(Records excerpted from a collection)
┄┄┄┄┄┄
/-! State.updInput -/

@[simp] theorem State.updInput_pending (i : Fin 14) (f : HwInput → HwInput) : (s.updInput i f).pending = s.pending := rfl
@[simp] theorem State.updInput_fresh (i : Fin 14) (f : HwInput → HwInput) : (s.updInput i f).fresh = s.fresh := rfl
@[simp] theorem State.updInput_ident (i : Fin 14) (f : HwInput → HwInput) : (s.updInput i f).ident = s.ident := rfl
@[simp] theorem State.updInput_moduleTime (i : Fin 14) (f : HwInput → HwInput) : (s.updInput i f).moduleTime = s.moduleTime := rfl
@[simp] theorem State.updInput_power (i : Fin 14) (f : HwInput → HwInput) : (s.updInput i f).power = s.power := rfl
@[simp] theorem State.updInput_ports (i : Fin 14) (f : HwInput → HwInput) : (s.updInput i f).ports = s.ports := rfl
@[simp] theorem State.updInput_turn (i : Fin 14) (f : HwInput → HwInput) : (s.updInput i f).turn = s.turn := rfl
@[simp] theorem State.updInput_engines (i : Fin 14) (f : HwInput → HwInput) : (s.updInput i f).engines = s.engines := rfl
@[simp] theorem State.updInput_commits (i : Fin 14) (f : HwInput → HwInput) : (s.updInput i f).commits = s.commits := rfl
@[simp] theorem State.updInput_spent (i : Fin 14) (f : HwInput → HwInput) : (s.updInput i f).spent = s.spent := rfl
@[simp] theorem State.updInput_seenTokens (i : Fin 14) (f : HwInput → HwInput) : (s.updInput i f).seenTokens = s.seenTokens := rfl
@[simp] theorem State.updInput_records (i : Fin 14) (f : HwInput → HwInput) : (s.updInput i f).records = s.records := rfl
@[simp] theorem State.updInput_lanes (i : Fin 14) (f : HwInput → HwInput) : (s.updInput i f).lanes = s.lanes := rfl
@[simp] theorem State.updInput_cports (i : Fin 14) (f : HwInput → HwInput) : (s.updInput i f).cports = s.cports := rfl
@[simp] theorem State.updInput_synce (i : Fin 14) (f : HwInput → HwInput) : (s.updInput i f).synce = s.synce := rfl
@[simp] theorem State.updInput_flows (i : Fin 14) (f : HwInput → HwInput) : (s.updInput i f).flows = s.flows := rfl
@[simp] theorem State.updInput_keys (i : Fin 14) (f : HwInput → HwInput) : (s.updInput i f).keys = s.keys := rfl
@[simp] theorem State.updInput_mem (i : Fin 14) (f : HwInput → HwInput) : (s.updInput i f).mem = s.mem := rfl
@[simp] theorem State.updInput_immediate (i : Fin 14) (f : HwInput → HwInput) : (s.updInput i f).immediate = s.immediate := rfl
@[simp] theorem State.updInput_time (i : Fin 14) (f : HwInput → HwInput) : (s.updInput i f).time = s.time := rfl
@[simp] theorem State.updInput_gauge (i : Fin 14) (f : HwInput → HwInput) : (s.updInput i f).gauge = s.gauge := rfl
@[simp] theorem State.updInput_weir (i : Fin 14) (f : HwInput → HwInput) : (s.updInput i f).weir = s.weir := rfl
@[simp] theorem State.updInput_sup (i : Fin 14) (f : HwInput → HwInput) : (s.updInput i f).sup = s.sup := rfl
@[simp] theorem State.updInput_collector (i : Fin 14) (f : HwInput → HwInput) : (s.updInput i f).collector = s.collector := rfl
@[simp] theorem State.updInput_nv (i : Fin 14) (f : HwInput → HwInput) : (s.updInput i f).nv = s.nv := rfl
@[simp] theorem State.updInput_jtag (i : Fin 14) (f : HwInput → HwInput) : (s.updInput i f).jtag = s.jtag := rfl

/-! State.updSup -/

@[simp] theorem State.updSup_pending (f : SupState → SupState) : (s.updSup f).pending = s.pending := rfl
@[simp] theorem State.updSup_fresh (f : SupState → SupState) : (s.updSup f).fresh = s.fresh := rfl
@[simp] theorem State.updSup_ident (f : SupState → SupState) : (s.updSup f).ident = s.ident := rfl
@[simp] theorem State.updSup_moduleTime (f : SupState → SupState) : (s.updSup f).moduleTime = s.moduleTime := rfl
@[simp] theorem State.updSup_power (f : SupState → SupState) : (s.updSup f).power = s.power := rfl
@[simp] theorem State.updSup_ports (f : SupState → SupState) : (s.updSup f).ports = s.ports := rfl
@[simp] theorem State.updSup_turn (f : SupState → SupState) : (s.updSup f).turn = s.turn := rfl
@[simp] theorem State.updSup_engines (f : SupState → SupState) : (s.updSup f).engines = s.engines := rfl
@[simp] theorem State.updSup_commits (f : SupState → SupState) : (s.updSup f).commits = s.commits := rfl
@[simp] theorem State.updSup_spent (f : SupState → SupState) : (s.updSup f).spent = s.spent := rfl
@[simp] theorem State.updSup_seenTokens (f : SupState → SupState) : (s.updSup f).seenTokens = s.seenTokens := rfl
@[simp] theorem State.updSup_records (f : SupState → SupState) : (s.updSup f).records = s.records := rfl
@[simp] theorem State.updSup_lanes (f : SupState → SupState) : (s.updSup f).lanes = s.lanes := rfl
@[simp] theorem State.updSup_cports (f : SupState → SupState) : (s.updSup f).cports = s.cports := rfl
@[simp] theorem State.updSup_synce (f : SupState → SupState) : (s.updSup f).synce = s.synce := rfl
@[simp] theorem State.updSup_flows (f : SupState → SupState) : (s.updSup f).flows = s.flows := rfl
@[simp] theorem State.updSup_keys (f : SupState → SupState) : (s.updSup f).keys = s.keys := rfl
@[simp] theorem State.updSup_mem (f : SupState → SupState) : (s.updSup f).mem = s.mem := rfl
@[simp] theorem State.updSup_immediate (f : SupState → SupState) : (s.updSup f).immediate = s.immediate := rfl
@[simp] theorem State.updSup_hw (f : SupState → SupState) : (s.updSup f).hw = s.hw := rfl
@[simp] theorem State.updSup_time (f : SupState → SupState) : (s.updSup f).time = s.time := rfl
@[simp] theorem State.updSup_gauge (f : SupState → SupState) : (s.updSup f).gauge = s.gauge := rfl
@[simp] theorem State.updSup_weir (f : SupState → SupState) : (s.updSup f).weir = s.weir := rfl
@[simp] theorem State.updSup_collector (f : SupState → SupState) : (s.updSup f).collector = s.collector := rfl
@[simp] theorem State.updSup_nv (f : SupState → SupState) : (s.updSup f).nv = s.nv := rfl
@[simp] theorem State.updSup_jtag (f : SupState → SupState) : (s.updSup f).jtag = s.jtag := rfl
┄┄┄┄┄┄
Leaving no line out, return the data above verbatim.

*Answer to this task*:
/-! State.updInput -/

@[simp] theorem State.updInput_pending (i : Fin 14) (f : HwInput → HwInput) : (s.updInput i f).pending = s.pending := rfl
@[simp] theorem State.updInput_fresh (i : Fin 14) (f : HwInput → HwInput) : (s.updInput i f).fresh = s.fresh := rfl
@[simp] theorem State.updInput_ident (i : Fin 14) (f : HwInput → HwInput) : (s.updInput i f).ident = s.ident := rfl
@[simp] theorem State.updInput_moduleTime (i : Fin 14) (f : HwInput → HwInput) : (s.updInput i f).moduleTime = s.moduleTime := rfl
@[simp] theorem State.updInput_power (i : Fin 14) (f : HwInput → HwInput) : (s.updInput i f).power = s.power := rfl
@[simp] theorem State.updInput_ports (i : Fin 14) (f : HwInput → HwInput) : (s.updInput i f).ports = s.ports := rfl
@[simp] theorem State.updInput_turn (i : Fin 14) (f : HwInput → HwInput) : (s.updInput i f).turn = s.turn := rfl
@[simp] theorem State.updInput_engines (i : Fin 14) (f : HwInput → HwInput) : (s.updInput i f).engines = s.engines := rfl
@[simp] theorem State.updInput_commits (i : Fin 14) (f : HwInput → HwInput) : (s.updInput i f).commits = s.commits := rfl
@[simp] theorem State.updInput_spent (i : Fin 14) (f : HwInput → HwInput) : (s.updInput i f).spent = s.spent := rfl
@[simp] theorem State.updInput_seenTokens (i : Fin 14) (f : HwInput → HwInput) : (s.updInput i f).seenTokens = s.seenTokens := rfl
@[simp] theorem State.updInput_records (i : Fin 14) (f : HwInput → HwInput) : (s.updInput i f).records = s.records := rfl
@[simp] theorem State.updInput_lanes (i : Fin 14) (f : HwInput → HwInput) : (s.updInput i f).lanes = s.lanes := rfl
@[simp] theorem State.updInput_cports (i : Fin 14) (f : HwInput → HwInput) : (s.updInput i f).cports = s.cports := rfl
@[simp] theorem State.updInput_synce (i : Fin 14) (f : HwInput → HwInput) : (s.updInput i f).synce = s.synce := rfl
@[simp] theorem State.updInput_flows (i : Fin 14) (f : HwInput → HwInput) : (s.updInput i f).flows = s.flows := rfl
@[simp] theorem State.updInput_keys (i : Fin 14) (f : HwInput → HwInput) : (s.updInput i f).keys = s.keys := rfl
@[simp] theorem State.updInput_mem (i : Fin 14) (f : HwInput → HwInput) : (s.updInput i f).mem = s.mem := rfl
@[simp] theorem State.updInput_immediate (i : Fin 14) (f : HwInput → HwInput) : (s.updInput i f).immediate = s.immediate := rfl
@[simp] theorem State.updInput_time (i : Fin 14) (f : HwInput → HwInput) : (s.updInput i f).time = s.time := rfl
@[simp] theorem State.updInput_gauge (i : Fin 14) (f : HwInput → HwInput) : (s.updInput i f).gauge = s.gauge := rfl
@[simp] theorem State.updInput_weir (i : Fin 14) (f : HwInput → HwInput) : (s.updInput i f).weir = s.weir := rfl
@[simp] theorem State.updInput_sup (i : Fin 14) (f : HwInput → HwInput) : (s.updInput i f).sup = s.sup := rfl
@[simp] theorem State.updInput_collector (i : Fin 14) (f : HwInput → HwInput) : (s.updInput i f).collector = s.collector := rfl
@[simp] theorem State.updInput_nv (i : Fin 14) (f : HwInput → HwInput) : (s.updInput i f).nv = s.nv := rfl
@[simp] theorem State.updInput_jtag (i : Fin 14) (f : HwInput → HwInput) : (s.updInput i f).jtag = s.jtag := rfl

/-! State.updSup -/

@[simp] theorem State.updSup_pending (f : SupState → SupState) : (s.updSup f).pending = s.pending := rfl
@[simp] theorem State.updSup_fresh (f : SupState → SupState) : (s.updSup f).fresh = s.fresh := rfl
@[simp] theorem State.updSup_ident (f : SupState → SupState) : (s.updSup f).ident = s.ident := rfl
@[simp] theorem State.updSup_moduleTime (f : SupState → SupState) : (s.updSup f).moduleTime = s.moduleTime := rfl
@[simp] theorem State.updSup_power (f : SupState → SupState) : (s.updSup f).power = s.power := rfl
@[simp] theorem State.updSup_ports (f : SupState → SupState) : (s.updSup f).ports = s.ports := rfl
@[simp] theorem State.updSup_turn (f : SupState → SupState) : (s.updSup f).turn = s.turn := rfl
@[simp] theorem State.updSup_engines (f : SupState → SupState) : (s.updSup f).engines = s.engines := rfl
@[simp] theorem State.updSup_commits (f : SupState → SupState) : (s.updSup f).commits = s.commits := rfl
@[simp] theorem State.updSup_spent (f : SupState → SupState) : (s.updSup f).spent = s.spent := rfl
@[simp] theorem State.updSup_seenTokens (f : SupState → SupState) : (s.updSup f).seenTokens = s.seenTokens := rfl
@[simp] theorem State.updSup_records (f : SupState → SupState) : (s.updSup f).records = s.records := rfl
@[simp] theorem State.updSup_lanes (f : SupState → SupState) : (s.updSup f).lanes = s.lanes := rfl
@[simp] theorem State.updSup_cports (f : SupState → SupState) : (s.updSup f).cports = s.cports := rfl
@[simp] theorem State.updSup_synce (f : SupState → SupState) : (s.updSup f).synce = s.synce := rfl
@[simp] theorem State.updSup_flows (f : SupState → SupState) : (s.updSup f).flows = s.flows := rfl
@[simp] theorem State.updSup_keys (f : SupState → SupState) : (s.updSup f).keys = s.keys := rfl
@[simp] theorem State.updSup_mem (f : SupState → SupState) : (s.updSup f).mem = s.mem := rfl
@[simp] theorem State.updSup_immediate (f : SupState → SupState) : (s.updSup f).immediate = s.immediate := rfl
@[simp] theorem State.updSup_hw (f : SupState → SupState) : (s.updSup f).hw = s.hw := rfl
@[simp] theorem State.updSup_time (f : SupState → SupState) : (s.updSup f).time = s.time := rfl
@[simp] theorem State.updSup_gauge (f : SupState → SupState) : (s.updSup f).gauge = s.gauge := rfl
@[simp] theorem State.updSup_weir (f : SupState → SupState) : (s.updSup f).weir = s.weir := rfl
@[simp] theorem State.updSup_collector (f : SupState → SupState) : (s.updSup f).collector = s.collector := rfl
@[simp] theorem State.updSup_nv (f : SupState → SupState) : (s.updSup f).nv = s.nv := rfl
@[simp] theorem State.updSup_jtag (f : SupState → SupState) : (s.updSup f).jtag = s.jtag := rfl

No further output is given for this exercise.